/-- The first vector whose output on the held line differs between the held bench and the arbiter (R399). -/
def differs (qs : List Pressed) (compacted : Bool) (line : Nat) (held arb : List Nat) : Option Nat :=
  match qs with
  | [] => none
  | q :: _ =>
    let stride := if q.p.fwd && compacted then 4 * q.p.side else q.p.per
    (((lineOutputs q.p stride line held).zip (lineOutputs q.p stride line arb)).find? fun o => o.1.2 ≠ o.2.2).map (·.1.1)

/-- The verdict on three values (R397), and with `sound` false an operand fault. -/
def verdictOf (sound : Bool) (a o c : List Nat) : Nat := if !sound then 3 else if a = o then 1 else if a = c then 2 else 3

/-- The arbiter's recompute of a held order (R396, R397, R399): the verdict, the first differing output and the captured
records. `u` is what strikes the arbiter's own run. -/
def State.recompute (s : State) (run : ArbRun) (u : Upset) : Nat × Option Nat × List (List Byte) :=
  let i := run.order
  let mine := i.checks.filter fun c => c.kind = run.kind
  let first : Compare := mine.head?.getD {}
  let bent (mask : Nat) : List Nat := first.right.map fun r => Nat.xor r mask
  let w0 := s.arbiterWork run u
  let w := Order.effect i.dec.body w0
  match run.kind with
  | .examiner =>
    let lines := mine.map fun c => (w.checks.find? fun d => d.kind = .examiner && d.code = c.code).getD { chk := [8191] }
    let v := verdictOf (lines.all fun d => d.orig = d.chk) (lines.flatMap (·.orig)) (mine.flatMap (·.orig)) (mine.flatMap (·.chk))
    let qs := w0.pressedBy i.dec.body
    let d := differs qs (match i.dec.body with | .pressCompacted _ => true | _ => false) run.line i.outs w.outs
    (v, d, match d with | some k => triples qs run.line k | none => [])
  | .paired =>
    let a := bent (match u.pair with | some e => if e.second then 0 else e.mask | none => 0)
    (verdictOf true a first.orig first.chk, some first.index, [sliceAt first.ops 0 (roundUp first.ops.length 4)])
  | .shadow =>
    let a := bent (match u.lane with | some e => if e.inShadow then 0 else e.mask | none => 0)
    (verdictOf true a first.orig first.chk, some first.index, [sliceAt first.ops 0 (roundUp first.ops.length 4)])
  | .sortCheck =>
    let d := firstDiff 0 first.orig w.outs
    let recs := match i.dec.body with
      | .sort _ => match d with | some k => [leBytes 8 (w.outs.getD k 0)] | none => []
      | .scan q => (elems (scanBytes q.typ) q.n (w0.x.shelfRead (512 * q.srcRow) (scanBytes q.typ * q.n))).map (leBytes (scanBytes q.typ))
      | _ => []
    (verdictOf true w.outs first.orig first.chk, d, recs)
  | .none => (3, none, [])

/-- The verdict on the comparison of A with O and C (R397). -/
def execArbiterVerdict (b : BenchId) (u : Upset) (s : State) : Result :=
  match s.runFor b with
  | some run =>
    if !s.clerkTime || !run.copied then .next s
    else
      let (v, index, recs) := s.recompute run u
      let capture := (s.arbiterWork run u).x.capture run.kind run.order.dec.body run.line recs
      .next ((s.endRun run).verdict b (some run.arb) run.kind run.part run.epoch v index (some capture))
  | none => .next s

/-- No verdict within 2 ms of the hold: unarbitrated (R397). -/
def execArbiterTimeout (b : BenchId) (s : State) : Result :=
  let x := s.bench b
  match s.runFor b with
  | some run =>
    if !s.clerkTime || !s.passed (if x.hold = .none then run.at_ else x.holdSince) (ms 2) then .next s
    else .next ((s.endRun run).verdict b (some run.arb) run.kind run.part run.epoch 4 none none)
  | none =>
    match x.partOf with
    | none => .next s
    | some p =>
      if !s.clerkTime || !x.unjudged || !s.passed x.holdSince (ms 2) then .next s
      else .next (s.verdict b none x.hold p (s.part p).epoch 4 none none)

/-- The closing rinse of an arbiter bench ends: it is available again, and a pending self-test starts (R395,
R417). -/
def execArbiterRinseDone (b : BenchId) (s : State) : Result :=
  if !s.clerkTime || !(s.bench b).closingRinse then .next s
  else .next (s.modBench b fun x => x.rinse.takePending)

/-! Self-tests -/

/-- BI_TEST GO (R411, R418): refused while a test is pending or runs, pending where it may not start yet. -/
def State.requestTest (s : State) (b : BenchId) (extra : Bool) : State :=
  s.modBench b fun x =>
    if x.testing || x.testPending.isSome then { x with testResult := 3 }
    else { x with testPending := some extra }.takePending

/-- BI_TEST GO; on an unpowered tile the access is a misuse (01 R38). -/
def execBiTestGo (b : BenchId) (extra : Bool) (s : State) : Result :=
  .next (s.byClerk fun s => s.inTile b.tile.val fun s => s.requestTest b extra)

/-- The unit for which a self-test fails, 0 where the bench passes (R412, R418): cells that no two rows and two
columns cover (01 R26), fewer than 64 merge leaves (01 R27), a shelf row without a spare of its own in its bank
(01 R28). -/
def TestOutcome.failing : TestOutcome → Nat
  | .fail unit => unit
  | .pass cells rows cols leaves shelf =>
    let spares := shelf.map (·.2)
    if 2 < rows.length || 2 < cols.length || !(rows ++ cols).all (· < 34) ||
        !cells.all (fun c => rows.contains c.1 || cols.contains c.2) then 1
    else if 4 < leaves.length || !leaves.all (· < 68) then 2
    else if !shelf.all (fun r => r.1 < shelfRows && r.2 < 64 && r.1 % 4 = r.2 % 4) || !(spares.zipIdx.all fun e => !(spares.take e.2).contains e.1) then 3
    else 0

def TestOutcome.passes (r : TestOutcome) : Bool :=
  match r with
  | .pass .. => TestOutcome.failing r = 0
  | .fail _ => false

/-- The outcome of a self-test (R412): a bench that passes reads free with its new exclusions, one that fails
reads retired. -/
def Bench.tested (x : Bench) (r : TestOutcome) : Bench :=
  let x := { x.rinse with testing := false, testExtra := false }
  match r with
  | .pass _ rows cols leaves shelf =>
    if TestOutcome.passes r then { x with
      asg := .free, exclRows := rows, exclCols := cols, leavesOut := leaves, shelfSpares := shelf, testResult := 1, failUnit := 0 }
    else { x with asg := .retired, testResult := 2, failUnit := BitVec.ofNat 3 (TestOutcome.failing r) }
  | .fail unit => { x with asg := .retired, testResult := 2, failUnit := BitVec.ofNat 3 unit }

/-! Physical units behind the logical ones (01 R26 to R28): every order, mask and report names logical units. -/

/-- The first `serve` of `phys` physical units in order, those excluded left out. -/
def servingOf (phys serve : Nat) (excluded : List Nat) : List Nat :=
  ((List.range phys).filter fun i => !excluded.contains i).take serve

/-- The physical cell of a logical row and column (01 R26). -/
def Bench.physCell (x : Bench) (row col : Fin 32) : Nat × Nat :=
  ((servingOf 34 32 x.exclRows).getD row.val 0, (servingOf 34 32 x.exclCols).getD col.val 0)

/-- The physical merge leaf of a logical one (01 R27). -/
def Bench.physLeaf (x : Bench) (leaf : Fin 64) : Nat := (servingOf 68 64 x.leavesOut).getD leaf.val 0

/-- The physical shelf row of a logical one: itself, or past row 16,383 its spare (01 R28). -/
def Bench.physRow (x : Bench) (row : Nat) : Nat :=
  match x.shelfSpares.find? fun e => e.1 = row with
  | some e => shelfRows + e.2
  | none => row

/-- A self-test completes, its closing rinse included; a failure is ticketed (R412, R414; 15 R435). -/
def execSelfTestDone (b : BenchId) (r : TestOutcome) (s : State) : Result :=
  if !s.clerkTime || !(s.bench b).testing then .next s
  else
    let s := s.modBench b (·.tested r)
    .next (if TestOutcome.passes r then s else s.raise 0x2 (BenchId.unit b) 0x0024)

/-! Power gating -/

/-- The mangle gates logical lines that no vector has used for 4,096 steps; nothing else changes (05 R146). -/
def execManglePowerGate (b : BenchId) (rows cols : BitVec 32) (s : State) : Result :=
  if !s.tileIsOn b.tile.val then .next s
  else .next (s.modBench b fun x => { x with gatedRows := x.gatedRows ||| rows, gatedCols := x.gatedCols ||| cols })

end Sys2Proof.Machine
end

*-*-*

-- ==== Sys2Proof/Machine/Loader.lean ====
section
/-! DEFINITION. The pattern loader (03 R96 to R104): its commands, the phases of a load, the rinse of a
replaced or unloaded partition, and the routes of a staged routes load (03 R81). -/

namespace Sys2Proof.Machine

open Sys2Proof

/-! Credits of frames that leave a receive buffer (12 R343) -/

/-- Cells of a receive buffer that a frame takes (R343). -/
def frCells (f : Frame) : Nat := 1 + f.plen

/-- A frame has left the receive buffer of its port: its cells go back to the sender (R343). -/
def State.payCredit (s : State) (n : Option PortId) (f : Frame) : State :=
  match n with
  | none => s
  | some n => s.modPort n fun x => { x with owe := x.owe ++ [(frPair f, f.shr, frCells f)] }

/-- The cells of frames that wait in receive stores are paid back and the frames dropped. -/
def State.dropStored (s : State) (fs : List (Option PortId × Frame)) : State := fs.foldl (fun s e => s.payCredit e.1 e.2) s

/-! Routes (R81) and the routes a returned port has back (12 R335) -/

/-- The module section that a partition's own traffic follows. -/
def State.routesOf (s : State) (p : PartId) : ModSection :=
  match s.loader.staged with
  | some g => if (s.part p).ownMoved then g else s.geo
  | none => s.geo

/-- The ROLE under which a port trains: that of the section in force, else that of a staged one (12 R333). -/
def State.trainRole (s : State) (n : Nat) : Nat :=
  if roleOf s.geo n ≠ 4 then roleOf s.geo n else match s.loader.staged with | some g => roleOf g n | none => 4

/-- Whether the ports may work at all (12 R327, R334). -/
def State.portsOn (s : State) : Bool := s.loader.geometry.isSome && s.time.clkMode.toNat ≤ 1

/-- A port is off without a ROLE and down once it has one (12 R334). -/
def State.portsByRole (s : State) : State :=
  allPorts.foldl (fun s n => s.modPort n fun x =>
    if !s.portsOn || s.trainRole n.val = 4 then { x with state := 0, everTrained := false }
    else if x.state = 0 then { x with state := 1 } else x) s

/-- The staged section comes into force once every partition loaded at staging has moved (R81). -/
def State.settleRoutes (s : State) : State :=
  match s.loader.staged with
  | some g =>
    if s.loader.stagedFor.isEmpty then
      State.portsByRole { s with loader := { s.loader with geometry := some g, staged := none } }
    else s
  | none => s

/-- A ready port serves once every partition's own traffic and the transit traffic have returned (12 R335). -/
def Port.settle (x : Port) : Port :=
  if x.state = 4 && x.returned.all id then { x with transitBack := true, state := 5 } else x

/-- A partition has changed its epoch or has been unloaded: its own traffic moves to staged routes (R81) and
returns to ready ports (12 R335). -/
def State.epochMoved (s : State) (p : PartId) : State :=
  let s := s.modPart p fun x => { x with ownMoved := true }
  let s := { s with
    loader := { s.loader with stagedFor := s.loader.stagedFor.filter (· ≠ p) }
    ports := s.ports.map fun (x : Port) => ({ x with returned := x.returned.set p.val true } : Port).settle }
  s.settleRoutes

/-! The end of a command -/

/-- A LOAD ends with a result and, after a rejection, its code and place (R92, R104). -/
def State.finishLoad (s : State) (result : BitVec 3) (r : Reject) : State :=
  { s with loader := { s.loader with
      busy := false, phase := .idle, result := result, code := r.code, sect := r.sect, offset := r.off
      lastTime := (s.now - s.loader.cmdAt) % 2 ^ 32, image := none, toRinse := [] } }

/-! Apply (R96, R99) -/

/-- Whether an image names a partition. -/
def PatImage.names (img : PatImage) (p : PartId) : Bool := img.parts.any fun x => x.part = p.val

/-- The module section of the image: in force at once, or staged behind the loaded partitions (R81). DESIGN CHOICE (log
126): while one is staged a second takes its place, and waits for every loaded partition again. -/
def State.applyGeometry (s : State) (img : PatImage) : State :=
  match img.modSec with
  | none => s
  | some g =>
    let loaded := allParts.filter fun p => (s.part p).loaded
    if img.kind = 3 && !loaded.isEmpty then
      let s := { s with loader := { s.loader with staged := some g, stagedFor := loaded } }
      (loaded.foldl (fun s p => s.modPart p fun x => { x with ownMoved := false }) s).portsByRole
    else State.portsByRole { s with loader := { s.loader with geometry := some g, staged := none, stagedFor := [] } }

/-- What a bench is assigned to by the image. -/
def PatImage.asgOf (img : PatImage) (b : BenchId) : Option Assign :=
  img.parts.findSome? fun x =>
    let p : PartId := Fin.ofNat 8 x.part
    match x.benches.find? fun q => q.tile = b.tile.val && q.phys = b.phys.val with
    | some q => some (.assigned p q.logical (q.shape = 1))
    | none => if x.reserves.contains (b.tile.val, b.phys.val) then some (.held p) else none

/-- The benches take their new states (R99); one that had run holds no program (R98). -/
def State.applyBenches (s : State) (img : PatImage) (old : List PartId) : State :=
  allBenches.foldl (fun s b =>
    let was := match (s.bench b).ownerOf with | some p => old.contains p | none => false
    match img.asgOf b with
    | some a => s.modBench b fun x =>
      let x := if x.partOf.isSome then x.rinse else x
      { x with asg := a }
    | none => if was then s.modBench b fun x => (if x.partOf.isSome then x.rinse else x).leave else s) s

*-*-*

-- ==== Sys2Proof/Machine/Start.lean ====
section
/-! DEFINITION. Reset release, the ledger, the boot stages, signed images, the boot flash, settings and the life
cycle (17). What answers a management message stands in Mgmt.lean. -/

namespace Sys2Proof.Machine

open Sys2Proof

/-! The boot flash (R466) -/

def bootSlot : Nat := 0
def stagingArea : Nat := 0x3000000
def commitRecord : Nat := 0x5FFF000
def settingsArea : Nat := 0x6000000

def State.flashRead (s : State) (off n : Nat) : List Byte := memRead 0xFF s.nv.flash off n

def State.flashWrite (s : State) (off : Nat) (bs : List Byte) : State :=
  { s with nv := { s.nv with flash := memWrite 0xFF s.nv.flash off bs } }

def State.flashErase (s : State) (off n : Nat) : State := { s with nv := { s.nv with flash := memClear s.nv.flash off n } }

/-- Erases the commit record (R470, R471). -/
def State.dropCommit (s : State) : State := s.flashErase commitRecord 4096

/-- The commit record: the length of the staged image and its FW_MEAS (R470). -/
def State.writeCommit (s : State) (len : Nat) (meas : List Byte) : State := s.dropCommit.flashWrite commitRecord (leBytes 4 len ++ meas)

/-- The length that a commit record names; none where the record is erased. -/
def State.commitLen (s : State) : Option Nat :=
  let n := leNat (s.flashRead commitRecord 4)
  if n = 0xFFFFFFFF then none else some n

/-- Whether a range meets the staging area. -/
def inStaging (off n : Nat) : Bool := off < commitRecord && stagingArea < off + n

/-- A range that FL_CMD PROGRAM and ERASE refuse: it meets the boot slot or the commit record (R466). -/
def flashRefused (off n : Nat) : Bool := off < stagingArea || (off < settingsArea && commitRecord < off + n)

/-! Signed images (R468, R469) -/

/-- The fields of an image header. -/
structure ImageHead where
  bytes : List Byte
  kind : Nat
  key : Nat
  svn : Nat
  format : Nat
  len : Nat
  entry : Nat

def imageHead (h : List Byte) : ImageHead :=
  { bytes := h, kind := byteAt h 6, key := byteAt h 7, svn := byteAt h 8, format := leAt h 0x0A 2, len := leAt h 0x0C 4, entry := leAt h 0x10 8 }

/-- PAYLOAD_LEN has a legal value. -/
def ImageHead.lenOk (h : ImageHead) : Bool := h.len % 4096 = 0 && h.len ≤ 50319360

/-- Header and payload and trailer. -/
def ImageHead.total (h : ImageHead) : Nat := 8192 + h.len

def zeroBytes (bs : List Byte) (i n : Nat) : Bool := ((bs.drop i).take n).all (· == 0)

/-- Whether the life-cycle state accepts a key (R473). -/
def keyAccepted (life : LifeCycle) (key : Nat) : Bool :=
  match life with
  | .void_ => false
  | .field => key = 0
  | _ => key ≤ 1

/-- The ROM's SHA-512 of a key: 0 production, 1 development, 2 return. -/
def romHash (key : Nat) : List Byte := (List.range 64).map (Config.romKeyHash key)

*-*-*

• _Assigned task_: Within the material above, output exactly the lines from the one with "traffic follows. -/" through the one with "allPorts.foldl (fun s", end lines included, and nothing besides.

• _Task solution_:
/-- The module section that a partition's own traffic follows. -/
def State.routesOf (s : State) (p : PartId) : ModSection :=
  match s.loader.staged with
  | some g => if (s.part p).ownMoved then g else s.geo
  | none => s.geo

/-- The ROLE under which a port trains: that of the section in force, else that of a staged one (12 R333). -/
def State.trainRole (s : State) (n : Nat) : Nat :=
  if roleOf s.geo n ≠ 4 then roleOf s.geo n else match s.loader.staged with | some g => roleOf g n | none => 4

/-- Whether the ports may work at all (12 R327, R334). -/
def State.portsOn (s : State) : Bool := s.loader.geometry.isSome && s.time.clkMode.toNat ≤ 1

/-- A port is off without a ROLE and down once it has one (12 R334). -/
def State.portsByRole (s : State) : State :=
  allPorts.foldl (fun s n => s.modPort n fun x =>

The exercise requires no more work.